N’y a t’il pas, dans ce geste indéfiniment
répété qui l’amène à entasser les uns sur les
autres les éléments de notre environnement
moderne, un défi ou une révolte démiurgique
qui l’amène à recréer l’univers à sa manière, à renvoyer au Créateur et à ses créatures
l’image de ce que la terre déchue est devenue, de manière parfaitement obscène ?

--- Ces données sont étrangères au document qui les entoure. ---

/-- Settles O36: word `j` of the output is the encoding of block `j`. -/
theorem fecEncSplitsPadsAndEncodesEachBlock : Obligations.FecEncSplitsPadsAndEncodesEachBlock := by
  intro b
  have hlen : ∀ a ∈ split b, (rsEncode a).length = 32 := fun a ha => by
    rw [split, splitBlocks_eq] at ha
    obtain ⟨j, -, rfl⟩ := List.mem_map.mp ha
    exact length_rsEncode _ (length_block b j)
  have hcount : (split b).length = (b.length + 23) / 24 := by
    rw [split, splitBlocks_eq, List.length_map, List.length_range]
    rfl
  refine ⟨fun hlong s => ?tooLong,
    fun hlimit => ⟨(split b).flatMap rsEncode, ?length, fun j hj => ?word, fun s => ?encoded⟩⟩
  case tooLong => rw [exec_fecEnc, fecEncOp_eq, if_pos hlong]; rfl
  case length => rw [length_flatMap_words rsEncode _ hlen, hcount]
  case word =>
    rw [word_flatMap rsEncode _ hlen j (by rw [hcount]; exact hj)]
    simp only [split, splitBlocks_eq, List.getElem_map, List.getElem_range]
    rfl
  case encoded => rw [exec_fecEnc, fecEncOp_eq, if_neg (by omega)]; rfl

/-! ### FEC.DEC -/

theorem fecDecodeBlocks_succ (m : Nat) (b : ByteSeq) (hb : 32 ≤ b.length) :
    fecDecodeBlocks (m + 1) b =
      (rsDecode (word b 0) >>= fun x => fecDecodeBlocks m (b.drop 32) >>= fun y => .ok (x.1 ++ y.1, x.2 + y.2)) := by
  rw [fecDecodeBlocks, memRead_eq, show Config.rsN = 32 from rfl, if_pos (by omega), ok_bind]
  rfl

/-- Blocks that all lie within four symbols of code words: their data in order and the sum of the distances
(41_reed_solomon.md R134). -/
theorem fecDecodeBlocks_of_near (cs : List ByteSeq) (b : ByteSeq) (hb : b.length = 32 * cs.length)
    (h : ∀ j, j < cs.length → isCodeword (cs.getD j []) = true ∧ Machine.dist (word b j) (cs.getD j []) ≤ 4) :
    fecDecodeBlocks cs.length b =
      .ok (cs.flatMap (List.take 24),
        ((List.range cs.length).map fun j => Machine.dist (word b j) (cs.getD j [])).sum) := by
  induction cs generalizing b with
  | nil => rfl
  | cons c cs ih =>
    rw [List.length_cons] at hb
    obtain ⟨hc, hd⟩ := h 0 (by simp)
    have hrest := ih (b.drop 32) (by simp [hb]; omega) fun j hj => by
      rw [← word_succ]
      exact h (j + 1) (by simpa using hj)
    rw [List.length_cons, fecDecodeBlocks_succ _ _ (by omega),
      rsDecode_of_near _ c (length_word b 0 (cs.length + 1) hb (by omega)) hc hd, ok_bind, hrest, ok_bind,
      List.range_succ_eq_map, List.map_cons, List.map_map, List.sum_cons]
    simp only [← word_succ]
    rfl

/-- One block with no code word within four symbols fails the whole (41_reed_solomon.md R134). -/
theorem fecDecodeBlocks_of_far (m : Nat) (b : ByteSeq) (hb : b.length = 32 * m) (j : Nat) (hj : j < m)
    (h : ∀ c, isCodeword c = true → 4 < Machine.dist (word b j) c) :
    fecDecodeBlocks m b = .error (.status .fecUncorrectable) := by
  induction m generalizing b j with
  | zero => omega
  | succ m ih =>
    rw [fecDecodeBlocks_succ m b (by omega)]
    rcases near_or_far (word b 0) with ⟨c, hc, hd⟩ | hfar
    · rw [rsDecode_of_near _ c (length_word b 0 (m + 1) hb (by omega)) hc hd, ok_bind]
      cases j with
      | zero => exact absurd hd (Nat.not_le.mpr (h c hc))
      | succ j =>
        rw [ih (b.drop 32) (by simp [hb]; omega) j (by omega) (word_succ b j ▸ h)]
        rfl
    · rw [rsDecode_of_far _ hfar]
      rfl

Langage transversal aux œuvres : une grammaire de la métamorphose
Le monde peint et restitué par Igor Mc Rams repose sur plusieurs principes, qui ne
cherchent aucunement à reproduire le réel ou à inventer une nouvelle abstraction. Elles
tendent plutôt à rendre au réel son aspect étrange et inquiétant, par une logique de la
métamorphose perpétuelle qui se moque des principes de la logique identitaire. Sans
être aucunement exhaustif, citons en quelques uns :
-Le principe de démultiplication, de mise en abysse et d’emboîtement, empêche de
croire en l’unicité d’une figure ou existence. A peine Igor dessine t’il un humain ou un
animal, qu’il va en effet le reproduire quasiment à l’infini dans l’espace de sa toile, mais
aussi dans les tableaux suivants, si bien que ses personnages sont toujours, à l’instar des
poupées russes emboîtées les unes dans les autres, unes et multiples ; à la fois ici et déjà
ailleurs, ne cessant de circuler et de se métamorphoser pour se retrouver en d’autres
lieux, dans des situations qu’il faudrait parcourir simultanément pour tenter de suivre
leur destin individuel –ce qui est bien entendu parfaitement impossible.
Huile sur toile 80 x 60 (à vérifier)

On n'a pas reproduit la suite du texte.